Autor: Andrea (mit ein paar Kommentaren von Andreas)
Ein Tipp für alle, die in der Regenzeit in den Dschungel fahren vorneweg: Drybags mitnehmen und Zimmer mit Klimaanlage (mit Trockenfunktion) buchen. Sonst wird alles feucht und modrig. Mir tun schon jetzt die anderen Passagiere beim Heimflug neben uns leid 😂
Heute fuhren wir vom karibischen Strand über den Vulkan Irazu ins zentrale Hochland. Dabei legten wir ein paar Tausend Höhenmeter zurück. Ironie des Tages: die ersten Regentropfen fielen erst, als wir im Hotel ankamen.
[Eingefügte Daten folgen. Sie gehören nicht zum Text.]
-- ==== Sys2Proof/Machine/Control.lean ====
section
/-!
DEFINITION. Control transfer (44_control.md R319-R331): the shared operations, then one meaning per instruction. PC is
past the instruction when a target or a return address is computed. No flag is written.
-/

namespace Sys2Proof.Machine

/-- R320. -/
def jumpAbs (w : Word) (s : State) : Result :=
  finish 16 ((s.fetched 3).setPc w)

/-- R321. -/
def jumpAbsIf (cc : Cond) (w : Word) (s : State) : Result :=
  let s1 := s.fetched 3
  if condHolds cc s1.flags then finish 16 (s1.setPc w) else finish 12 s1

/-- R322: a register jump, not a memory indirection. -/
def jumpHl (s : State) : Result :=
  let s1 := s.fetched 1
  finish 4 (s1.setPc s1.hl)

/-- R323: relative to the next instruction, modulo 2^16. -/
def jumpRel (e : Byte) (s : State) : Result :=
  let s1 := s.fetched 2
  finish 12 (s1.setPc (s1.regs.pc + sext16 e))

/-- R324. -/
def jumpRelIf (cc : Cond) (e : Byte) (s : State) : Result :=
  let s1 := s.fetched 2
  if condHolds cc s1.flags then finish 12 (s1.setPc (s1.regs.pc + sext16 e)) else finish 8 s1

/-- R325. -/
def callAbs (w : Word) (s : State) : Result :=
  let s1 := s.fetched 3
  finish 24 ((push16 s1.regs.pc s1).setPc w)

/-- R326. -/
def callAbsIf (cc : Cond) (w : Word) (s : State) : Result :=
  let s1 := s.fetched 3
  if condHolds cc s1.flags then finish 24 ((push16 s1.regs.pc s1).setPc w) else finish 12 s1

/-- R327. -/
def ret (s : State) : Result :=
  let s1 := s.fetched 1
  finish 16 ((dropTop s1).setPc (stackTop s1))

/-- R328. -/
def retIf (cc : Cond) (s : State) : Result :=
  let s1 := s.fetched 1
  if condHolds cc s1.flags then finish 20 ((dropTop s1).setPc (stackTop s1)) else finish 8 s1

/-- R329. -/
def reti (s : State) : Result :=
  finish 16 (returnFromInterrupt (s.fetched 1))

/-- R331: the target is `y * 8` (R170). -/
def restart (y : BitVec 3) (s : State) : Result :=
  let s1 := s.fetched 1
  finish 16 ((push16 s1.regs.pc s1).setPc (trunc16 (y.toNat * 8)))

/-- JR e8 (R323). -/
def execJrE8 (e : Byte) (s : State) : Result := jumpRel e s

/-- JR NZ,e8 (R324). -/
def execJrNZe8 (e : Byte) (s : State) : Result := jumpRelIf .nz e s

/-- JR Z,e8 (R324). -/
def execJrZe8 (e : Byte) (s : State) : Result := jumpRelIf .z e s

/-- JR NC,e8 (R324). -/
def execJrNCe8 (e : Byte) (s : State) : Result := jumpRelIf .nc e s

/-- JR C,e8 (R324). -/
def execJrCe8 (e : Byte) (s : State) : Result := jumpRelIf .c e s

/-- RET NZ (R328). -/
def execRetNZ (s : State) : Result := retIf .nz s

/-- JP NZ,a16 (R321). -/
def execJpNZA16 (w : Word) (s : State) : Result := jumpAbsIf .nz w s

/-- JP a16 (R320). -/
def execJpA16 (w : Word) (s : State) : Result := jumpAbs w s

/-- CALL NZ,a16 (R326). -/
def execCallNZA16 (w : Word) (s : State) : Result := callAbsIf .nz w s

/-- RST 0x00 (R331). -/
def execRst00 (s : State) : Result := restart 0 s

/-- RET Z (R328). -/
def execRetZ (s : State) : Result := retIf .z s

/-- RET (R327). -/
def execRet (s : State) : Result := ret s

/-- JP Z,a16 (R321). -/
def execJpZA16 (w : Word) (s : State) : Result := jumpAbsIf .z w s

/-- CALL Z,a16 (R326). -/
def execCallZA16 (w : Word) (s : State) : Result := callAbsIf .z w s

/-- CALL a16 (R325). -/
def execCallA16 (w : Word) (s : State) : Result := callAbs w s

/-- RST 0x08 (R331). -/
def execRst08 (s : State) : Result := restart 1 s

/-- RET NC (R328). -/
def execRetNC (s : State) : Result := retIf .nc s

/-- JP NC,a16 (R321). -/
def execJpNCA16 (w : Word) (s : State) : Result := jumpAbsIf .nc w s

/-- CALL NC,a16 (R326). -/
def execCallNCA16 (w : Word) (s : State) : Result := callAbsIf .nc w s

/-- RST 0x10 (R331). -/
def execRst10 (s : State) : Result := restart 2 s

/-- RET C (R328). -/
def execRetC (s : State) : Result := retIf .c s

/-- RETI (R329). -/
def execReti (s : State) : Result := reti s

/-- JP C,a16 (R321). -/
def execJpCA16 (w : Word) (s : State) : Result := jumpAbsIf .c w s

/-- CALL C,a16 (R326). -/
def execCallCA16 (w : Word) (s : State) : Result := callAbsIf .c w s

/-- RST 0x18 (R331). -/
def execRst18 (s : State) : Result := restart 3 s

/-- RST 0x20 (R331). -/
def execRst20 (s : State) : Result := restart 4 s

/-- JP HL (R322). -/
def execJpHL (s : State) : Result := jumpHl s

/-- RST 0x28 (R331). -/
def execRst28 (s : State) : Result := restart 5 s

/-- RST 0x30 (R331). -/
def execRst30 (s : State) : Result := restart 6 s

/-- RST 0x38 (R331). -/
def execRst38 (s : State) : Result := restart 7 s

end Sys2Proof.Machine
end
Die heutige Tagesetappe führte zuerst von Puerto Viejo nach Limon, wo wir gleich mitten im Geschehen des Güterverkehrs steckten. Wir entdeckten u. a. viele riesige Chiquita und Dole Trucks, die uns schon aufgrund ihrer Größe beeindruckten.
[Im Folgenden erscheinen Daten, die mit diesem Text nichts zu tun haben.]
/-! `fetched` -/

@[simp] theorem State.fetched_a (s : State) (n : Nat) : (s.fetched n).regs.a = s.regs.a := rfl
@[simp] theorem State.fetched_f (s : State) (n : Nat) : (s.fetched n).regs.f = s.regs.f := rfl
@[simp] theorem State.fetched_b (s : State) (n : Nat) : (s.fetched n).regs.b = s.regs.b := rfl
@[simp] theorem State.fetched_c (s : State) (n : Nat) : (s.fetched n).regs.c = s.regs.c := rfl
@[simp] theorem State.fetched_d (s : State) (n : Nat) : (s.fetched n).regs.d = s.regs.d := rfl
@[simp] theorem State.fetched_e (s : State) (n : Nat) : (s.fetched n).regs.e = s.regs.e := rfl
@[simp] theorem State.fetched_h (s : State) (n : Nat) : (s.fetched n).regs.h = s.regs.h := rfl
@[simp] theorem State.fetched_l (s : State) (n : Nat) : (s.fetched n).regs.l = s.regs.l := rfl
@[simp] theorem State.fetched_sp (s : State) (n : Nat) : (s.fetched n).regs.sp = s.regs.sp := rfl
@[simp] theorem State.fetched_pc (s : State) (n : Nat) :
    (s.fetched n).regs.pc = s.regs.pc + s.opcodeStep + trunc16 (n - 1) := rfl
@[simp] theorem State.fetched_ime (s : State) (n : Nat) : (s.fetched n).ctl.ime = s.ctl.ime := rfl
@[simp] theorem State.fetched_eiPending (s : State) (n : Nat) : (s.fetched n).ctl.eiPending = s.ctl.eiPending := rfl
@[simp] theorem State.fetched_halted (s : State) (n : Nat) : (s.fetched n).ctl.halted = s.ctl.halted := rfl
@[simp] theorem State.fetched_stopped (s : State) (n : Nat) : (s.fetched n).ctl.stopped = s.ctl.stopped := rfl
@[simp] theorem State.fetched_haltBugLatch (s : State) (n : Nat) : (s.fetched n).ctl.haltBugLatch = false := rfl
@[simp] theorem State.fetched_wait (s : State) (n : Nat) : (s.fetched n).ctl.wait = s.ctl.wait := rfl
@[simp] theorem State.fetched_fatal (s : State) (n : Nat) : (s.fetched n).ctl.fatal = s.ctl.fatal := rfl
@[simp] theorem State.fetched_intr (s : State) (n : Nat) : (s.fetched n).intr = s.intr := rfl
@[simp] theorem State.fetched_timer (s : State) (n : Nat) : (s.fetched n).timer = s.timer := rfl
@[simp] theorem State.fetched_ppu (s : State) (n : Nat) : (s.fetched n).ppu = s.ppu := rfl
@[simp] theorem State.fetched_io (s : State) (n : Nat) : (s.fetched n).io = s.io := rfl
@[simp] theorem State.fetched_cart (s : State) (n : Nat) : (s.fetched n).cart = s.cart := rfl
@[simp] theorem State.fetched_mem (s : State) (n : Nat) : (s.fetched n).mem = s.mem := rfl
@[simp] theorem State.fetched_pixels (s : State) (n : Nat) : (s.fetched n).pixels = s.pixels := rfl
@[simp] theorem State.fetched_params (s : State) (n : Nat) : (s.fetched n).params = s.params := rfl
@[simp] theorem State.fetched_view_bc (s : State) (n : Nat) : (s.fetched n).bc = s.bc := rfl
@[simp] theorem State.fetched_view_de (s : State) (n : Nat) : (s.fetched n).de = s.de := rfl
@[simp] theorem State.fetched_view_hl (s : State) (n : Nat) : (s.fetched n).hl = s.hl := rfl
@[simp] theorem State.fetched_view_af (s : State) (n : Nat) : (s.fetched n).af = s.af := rfl
@[simp] theorem State.fetched_view_flags (s : State) (n : Nat) : (s.fetched n).flags = s.flags := rfl
@[simp] theorem State.fetched_reg (s : State) (n : Nat) (r : Reg8) :
    (s.fetched n).reg r = s.reg r := by
  cases r <;> rfl
@[simp] theorem State.fetched_pair (s : State) (n : Nat) (p : Pair) :
    (s.fetched n).pair p = s.pair p := by
  cases p <;> rfl
@[simp] theorem State.fetched_stackPair (s : State) (n : Nat) (p : StackPair) :
    (s.fetched n).stackPair p = s.stackPair p := by
  cases p <;> rfl

/-! `setReg`, `setPair`, `setStackPair` -/

@[simp] theorem State.setReg_f (s : State) (r : Reg8) (v : Byte) :
    (s.setReg r v).regs.f = s.regs.f := by
  cases r <;> rfl
@[simp] theorem State.setReg_sp (s : State) (r : Reg8) (v : Byte) :
    (s.setReg r v).regs.sp = s.regs.sp := by
  cases r <;> rfl
@[simp] theorem State.setReg_pc (s : State) (r : Reg8) (v : Byte) :
    (s.setReg r v).regs.pc = s.regs.pc := by
  cases r <;> rfl
@[simp] theorem State.setReg_ctl (s : State) (r : Reg8) (v : Byte) : (s.setReg r v).ctl = s.ctl := by
  cases r <;> rfl
@[simp] theorem State.setReg_intr (s : State) (r : Reg8) (v : Byte) :
    (s.setReg r v).intr = s.intr := by
  cases r <;> rfl
@[simp] theorem State.setReg_timer (s : State) (r : Reg8) (v : Byte) :
    (s.setReg r v).timer = s.timer := by
  cases r <;> rfl
@[simp] theorem State.setReg_ppu (s : State) (r : Reg8) (v : Byte) : (s.setReg r v).ppu = s.ppu := by
  cases r <;> rfl
@[simp] theorem State.setReg_io (s : State) (r : Reg8) (v : Byte) : (s.setReg r v).io = s.io := by
  cases r <;> rfl
@[simp] theorem State.setReg_cart (s : State) (r : Reg8) (v : Byte) :
    (s.setReg r v).cart = s.cart := by
  cases r <;> rfl
@[simp] theorem State.setReg_mem (s : State) (r : Reg8) (v : Byte) : (s.setReg r v).mem = s.mem := by
  cases r <;> rfl
@[simp] theorem State.setReg_pixels (s : State) (r : Reg8) (v : Byte) :
    (s.setReg r v).pixels = s.pixels := by
  cases r <;> rfl
@[simp] theorem State.setReg_params (s : State) (r : Reg8) (v : Byte) :
    (s.setReg r v).params = s.params := by
  cases r <;> rfl
@[simp] theorem State.setPair_a (s : State) (p : Pair) (v : Word) :
    (s.setPair p v).regs.a = s.regs.a := by
  cases p <;> rfl
@[simp] theorem State.setPair_f (s : State) (p : Pair) (v : Word) :
    (s.setPair p v).regs.f = s.regs.f := by
  cases p <;> rfl
@[simp] theorem State.setPair_pc (s : State) (p : Pair) (v : Word) :
    (s.setPair p v).regs.pc = s.regs.pc := by
  cases p <;> rfl
@[simp] theorem State.setPair_ctl (s : State) (p : Pair) (v : Word) :
    (s.setPair p v).ctl = s.ctl := by
  cases p <;> rfl
@[simp] theorem State.setPair_intr (s : State) (p : Pair) (v : Word) :
    (s.setPair p v).intr = s.intr := by
  cases p <;> rfl
@[simp] theorem State.setPair_timer (s : State) (p : Pair) (v : Word) :
    (s.setPair p v).timer = s.timer := by
  cases p <;> rfl
@[simp] theorem State.setPair_ppu (s : State) (p : Pair) (v : Word) :
    (s.setPair p v).ppu = s.ppu := by
  cases p <;> rfl
@[simp] theorem State.setPair_io (s : State) (p : Pair) (v : Word) : (s.setPair p v).io = s.io := by
  cases p <;> rfl
@[simp] theorem State.setPair_cart (s : State) (p : Pair) (v : Word) :
    (s.setPair p v).cart = s.cart := by
  cases p <;> rfl
@[simp] theorem State.setPair_mem (s : State) (p : Pair) (v : Word) :
    (s.setPair p v).mem = s.mem := by
  cases p <;> rfl
@[simp] theorem State.setPair_pixels (s : State) (p : Pair) (v : Word) :
    (s.setPair p v).pixels = s.pixels := by
  cases p <;> rfl
@[simp] theorem State.setPair_params (s : State) (p : Pair) (v : Word) :
    (s.setPair p v).params = s.params := by
  cases p <;> rfl
@[simp] theorem State.setStackPair_sp (s : State) (p : StackPair) (v : Word) :
    (s.setStackPair p v).regs.sp = s.regs.sp := by
  cases p <;> rfl
@[simp] theorem State.setStackPair_pc (s : State) (p : StackPair) (v : Word) :
    (s.setStackPair p v).regs.pc = s.regs.pc := by
  cases p <;> rfl
@[simp] theorem State.setStackPair_ctl (s : State) (p : StackPair) (v : Word) :
    (s.setStackPair p v).ctl = s.ctl := by
  cases p <;> rfl
@[simp] theorem State.setStackPair_intr (s : State) (p : StackPair) (v : Word) :
    (s.setStackPair p v).intr = s.intr := by
  cases p <;> rfl
@[simp] theorem State.setStackPair_timer (s : State) (p : StackPair) (v : Word) :
    (s.setStackPair p v).timer = s.timer := by
  cases p <;> rfl
@[simp] theorem State.setStackPair_ppu (s : State) (p : StackPair) (v : Word) :
    (s.setStackPair p v).ppu = s.ppu := by
  cases p <;> rfl
@[simp] theorem State.setStackPair_io (s : State) (p : StackPair) (v : Word) :
    (s.setStackPair p v).io = s.io := by
  cases p <;> rfl
@[simp] theorem State.setStackPair_cart (s : State) (p : StackPair) (v : Word) :
    (s.setStackPair p v).cart = s.cart := by
  cases p <;> rfl
@[simp] theorem State.setStackPair_mem (s : State) (p : StackPair) (v : Word) :
    (s.setStackPair p v).mem = s.mem := by
  cases p <;> rfl
@[simp] theorem State.setStackPair_pixels (s : State) (p : StackPair) (v : Word) :
    (s.setStackPair p v).pixels = s.pixels := by
  cases p <;> rfl
@[simp] theorem State.setStackPair_params (s : State) (p : StackPair) (v : Word) :
    (s.setStackPair p v).params = s.params := by
  cases p <;> rfl

theorem State.reg_setReg (s : State) (r r' : Reg8) (v : Byte) :
    (s.setReg r v).reg r' = if r' = r then v else s.reg r' := by
  cases r <;> cases r' <;> rfl

@[simp] theorem State.reg_setReg_same (s : State) (r : Reg8) (v : Byte) : (s.setReg r v).reg r = v := by
  cases r <;> rfl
Vom Atlantik landeinwärts gings dann stetig bergauf in geschätzten Tausend Kurven.
Auch die Landschaft präsentierte ihre vielfältigen Seiten. Im Landesinneren Costa Ricas wird intensive Landwirtschaft betrieben. Je weiter wir uns die Irazu Hochgebirgsstraße hinaufschlängelten, desto mehr wunderten wir uns darüber, was in diesen Höhenlagen alles angebaut wird bzw. wachsen und gedeihen kann.

Bananen 
Zuckerrohr 

Kaffee
Auf über 2200 m Seehöhe wachsen nicht nur Palmen, es werden auch großflächig Zwiebel, Kraut, Kartoffel und anderes Gemüse angebaut. Auch Rinder weiden auf den saftigen Almwiesen, manchmal verirren sie sich sogar auf die Straße. Vor allem im Nebel wie wir ihn ab 2600 m hatten. Die tiefste Temperatur des Tages (9 Grad auf 3300 m) ließ uns wieder an Graz denken.
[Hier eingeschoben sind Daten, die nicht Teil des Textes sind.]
-- ==== Sys2Proof/Tests/Slice0.lean ====
section
/-!
SUPPORT. Tests: the WellFormed smoke test, words written out from the encodings of 30_encoding.md, the vectors T11 to T23
of 95_test_vectors.md (derived there from the rules, not from any run), and for every obligation with hypotheses a
concrete state and operands that meet them.
-/

namespace Sys2Proof.Tests

set_option Elab.async false
open Sys2Proof Sys2Proof.Machine

/-! ### Small states -/

/-- The conventions of 95_test_vectors.md L2: PC = 0xC000 at a boundary, IME = 0, IE = 0; registers and F all zero. -/
def base : State :=
  { State.reset with regs := { a := 0, f := 0, b := 0, c := 0, d := 0, e := 0, h := 0, l := 0, sp := 0xD000, pc := 0xC000 } }

/-- `base` with registers of the test's choice. -/
def given (regs : Regs → Regs) : State := { base with regs := regs base.regs }

/-- Put bytes in memory from an address on. -/
def poke (a : Word) (bytes : List Byte) (s : State) : State := placeBytes s a bytes

/-- One step of the instruction in these bytes at PC gives these registers, this cost and these bytes of memory. -/
def vector (bytes : List Byte) (s : State) (regs : Regs → Regs) (cost : Nat) (mem : List (Word × Byte)) : Bool :=
  match step (poke s.regs.pc bytes s) with
  | .next t => decide (t.regs = regs s.regs) && decide (t.ctl.wait = cost) &&
      mem.all (fun c => decide (readByte t c.1 = c.2))
  | _ => false

/-- One step of the instruction in these bytes at PC gives a state that passes a test. -/
def stepTo (bytes : List Byte) (s : State) (ok : State → Bool) : Bool :=
  match step (poke s.regs.pc bytes s) with
  | .next t => ok t
  | _ => false

/-- An MBC1 cartridge of `banks` ROM banks whose first byte is the bank's number, with `ramLen` bytes of RAM. -/
def mbc1 (banks ramLen : Nat) : State :=
  { base with cart := { base.cart with
      family := .mbc1, romLen := banks * 0x4000, ramLen := ramLen
      rom := (List.range banks).map (fun b => (b * 0x4000, BitVec.ofNat 8 b)) |>.filter (fun c => c.2 != 0) } }

/-! ### T11: loads, stores and the stack -/

/-- 95_test_vectors.md T11, rows 1-22 (each row one step). -/
theorem test_loads_1 :
    vector [0x41] (given (fun r => { r with c := 0x5A })) (fun r => { r with b := 0x5A, pc := 0xC001 }) 4 [] = true ∧
    vector [0x36, 0x99] (given (fun r => { r with h := 0xC1, l := 0x23 })) (fun r => { r with pc := 0xC002 }) 12 [(0xC123, 0x99)] = true ∧
    vector [0xFA, 0x00, 0xC2] (poke 0xC200 [0x42] base) (fun r => { r with a := 0x42, pc := 0xC003 }) 16 [] = true ∧
    vector [0xEA, 0x34, 0xC2] (given (fun r => { r with a := 0x77 })) (fun r => { r with pc := 0xC003 }) 16 [(0xC234, 0x77)] = true := by
  decide +kernel

/-- 95_test_vectors.md T11, rows 1-22 (each row one step). -/
theorem test_loads_2 :
    vector [0xE0, 0x80] (given (fun r => { r with a := 0x11 })) (fun r => { r with pc := 0xC002 }) 12 [(0xFF80, 0x11)] = true ∧
    vector [0xF0, 0x44] (given (fun r => { r with a := 0x55 })) (fun r => { r with a := 0x00, pc := 0xC002 }) 12 [] = true ∧
    vector [0xE2] (given (fun r => { r with a := 0x22, c := 0x81 })) (fun r => { r with pc := 0xC001 }) 8 [(0xFF81, 0x22)] = true ∧
    vector [0x22] (given (fun r => { r with a := 0x33, h := 0xFF, l := 0xFF })) (fun r => { r with h := 0x00, l := 0x00, pc := 0xC001 }) 8 [(0xFFFF, 0x33)] = true := by
  decide +kernel

/-- 95_test_vectors.md T11, rows 1-22 (each row one step). -/
theorem test_loads_3 :
    vector [0x3A] (poke 0xC100 [0x44] (given (fun r => { r with h := 0xC1, l := 0x00 }))) (fun r => { r with a := 0x44, h := 0xC0, l := 0xFF, pc := 0xC001 }) 8 [] = true ∧
    vector [0x32] (given (fun r => { r with a := 0x55, h := 0xC0, l := 0x00 })) (fun r => { r with h := 0xBF, l := 0xFF, pc := 0xC001 }) 8 [(0xC000, 0x55)] = true ∧
    vector [0x2A] (poke 0xC1FF [0x66] (given (fun r => { r with h := 0xC1, l := 0xFF }))) (fun r => { r with a := 0x66, h := 0xC2, l := 0x00, pc := 0xC001 }) 8 [] = true ∧
    vector [0x01, 0x34, 0x12] base (fun r => { r with b := 0x12, c := 0x34, pc := 0xC003 }) 12 [] = true := by
  decide +kernel

/-- 95_test_vectors.md T11, rows 1-22 (each row one step). -/
theorem test_loads_4 :
    vector [0xF9] (given (fun r => { r with h := 0xD0, l := 0x00, sp := 0x1234 })) (fun r => { r with sp := 0xD000, pc := 0xC001 }) 8 [] = true ∧
    vector [0x08, 0x00, 0xC3] (given (fun r => { r with sp := 0xFFF8 })) (fun r => { r with pc := 0xC003 }) 20 [(0xC300, 0xF8), (0xC301, 0xFF)] = true ∧
    vector [0xC5] (given (fun r => { r with b := 0x12, c := 0x34, sp := 0xFFFE })) (fun r => { r with sp := 0xFFFC, pc := 0xC001 }) 16 [(0xFFFD, 0x12), (0xFFFC, 0x34)] = true ∧
    vector [0xF5] (given (fun r => { r with a := 0xAB, f := 0x50, sp := 0xD000 })) (fun r => { r with sp := 0xCFFE, pc := 0xC001 }) 16 [(0xCFFF, 0xAB), (0xCFFE, 0x50)] = true := by
  decide +kernel

/-- 95_test_vectors.md T11, rows 1-22 (each row one step). -/
theorem test_loads_5 :
    vector [0xD1] (poke 0xD000 [0xCD, 0xAB] (given (fun r => { r with sp := 0xD000 }))) (fun r => { r with d := 0xAB, e := 0xCD, sp := 0xD002, pc := 0xC001 }) 12 [] = true ∧
    vector [0xF1] (poke 0xD000 [0xFF, 0x12] (given (fun r => { r with sp := 0xD000 }))) (fun r => { r with a := 0x12, f := 0xF0, sp := 0xD002, pc := 0xC001 }) 12 [] = true ∧
    vector [0xE1] ( { (given (fun r => { r with sp := 0xFFFF, h := 0x77 })) with intr := { pending := 0, enabled := 0x1F, ieHi := 0 } } ) (fun r => { r with h := 0x00, l := 0x1F, sp := 0x0001, pc := 0xC001 }) 12 [] = true ∧
    vector [0x02] (given (fun r => { r with a := 0x99, b := 0xFF, c := 0x03 })) (fun r => { r with pc := 0xC001 }) 8 [(0xFF03, 0xFF)] = true := by
  decide +kernel

/-- 95_test_vectors.md T11, rows 1-22 (each row one step). -/
theorem test_loads_6 :
    vector [0x12] (given (fun r => { r with a := 0x01, d := 0x20, e := 0x00 })) (fun r => { r with pc := 0xC001 }) 8 [(0x2000, 0x00)] = true := by
  decide +kernel

/-- T11, row 22: a store to 0x2000 under MBC1 is a bank-select write. -/
theorem test_loads_bank_select :
    stepTo [0x12] { mbc1 4 0 with regs := { base.regs with a := 3, d := 0x20 } }
      (fun t => decide (t.cart.romLo5 = 3) && decide (t.regs.pc = 0xC001)) = true := by
  decide +kernel

/-- T11, row 8: the store to 0xFFFF sets IE and its upper bits. -/
theorem test_loads_ie :
    stepTo [0x22] (given (fun r => { r with a := 0x33, h := 0xFF, l := 0xFF }))
      (fun t => decide (t.intr.enabled = 0x13) && decide (t.intr.ieHi = 1)) = true := by
  decide +kernel

/-! ### T12: 8-bit arithmetic and logic -/

/-- 95_test_vectors.md T12 (rows in order, each one step). -/
theorem test_alu8_1 :
    vector [0x80] (given (fun r => { r with a := 0x3A, b := 0xC6, f := 0x00 })) (fun r => { r with a := 0x00, f := 0xB0, pc := 0xC001 }) 4 [] = true ∧
    vector [0x89] (given (fun r => { r with a := 0xE1, c := 0x0F, f := 0x10 })) (fun r => { r with a := 0xF1, f := 0x20, pc := 0xC001 }) 4 [] = true ∧
    vector [0xCE, 0x00] (given (fun r => { r with a := 0xFF, f := 0x10 })) (fun r => { r with a := 0x00, f := 0xB0, pc := 0xC002 }) 8 [] = true ∧
    vector [0x90] (given (fun r => { r with a := 0x3E, b := 0x3E })) (fun r => { r with a := 0x00, f := 0xC0, pc := 0xC001 }) 4 [] = true ∧
    vector [0xD6, 0x01] (given (fun r => { r with a := 0x00 })) (fun r => { r with a := 0xFF, f := 0x70, pc := 0xC002 }) 8 [] = true ∧
    vector [0x93] (given (fun r => { r with a := 0x3E, e := 0x0F })) (fun r => { r with a := 0x2F, f := 0x60, pc := 0xC001 }) 4 [] = true ∧
    vector [0x9C] (given (fun r => { r with a := 0x3B, h := 0x2A, f := 0x10 })) (fun r => { r with a := 0x10, f := 0x40, pc := 0xC001 }) 4 [] = true ∧
    vector [0xDE, 0x3A] (given (fun r => { r with a := 0x3B, f := 0x10 })) (fun r => { r with a := 0x00, f := 0xC0, pc := 0xC002 }) 8 [] = true := by
  decide +kernel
Unser Ralleyfahrer Andreas trieb unseren Schlitten (3 Tonnen, 11 l/100km) sehr zielstrebig hinauf Richtung Vulkankrater auf rund 3400 Meter und war dann sehr enttäuscht, dass wir diesen im dichten Nebel gar nicht sehen konnten. Detail am Rande: hier wachsen noch immer Bäume und blühen Blumen und Sträucher.
Bergab erreichten wir bald unser Ziel, die Stadt Cartago. Bevor wir mit Sightseeing begannen, wollten wir noch unser Gepäck ins Hotel bringen, doch leider stand an der angegebenen Adresse ein riesiges Zementwerk, was Valentin imponierte. Dank Hannas Navigationstalent fanden wir schließlich doch die richtigen Zufahrt zu einem wirklich tollen Wellnessresort im Grünen, im wahrsten Sinne ein Geheimtipp. Also ist Sightseeing halt morgen. Wir wollen ja unsere Präsidentensuite und den Pool genießen…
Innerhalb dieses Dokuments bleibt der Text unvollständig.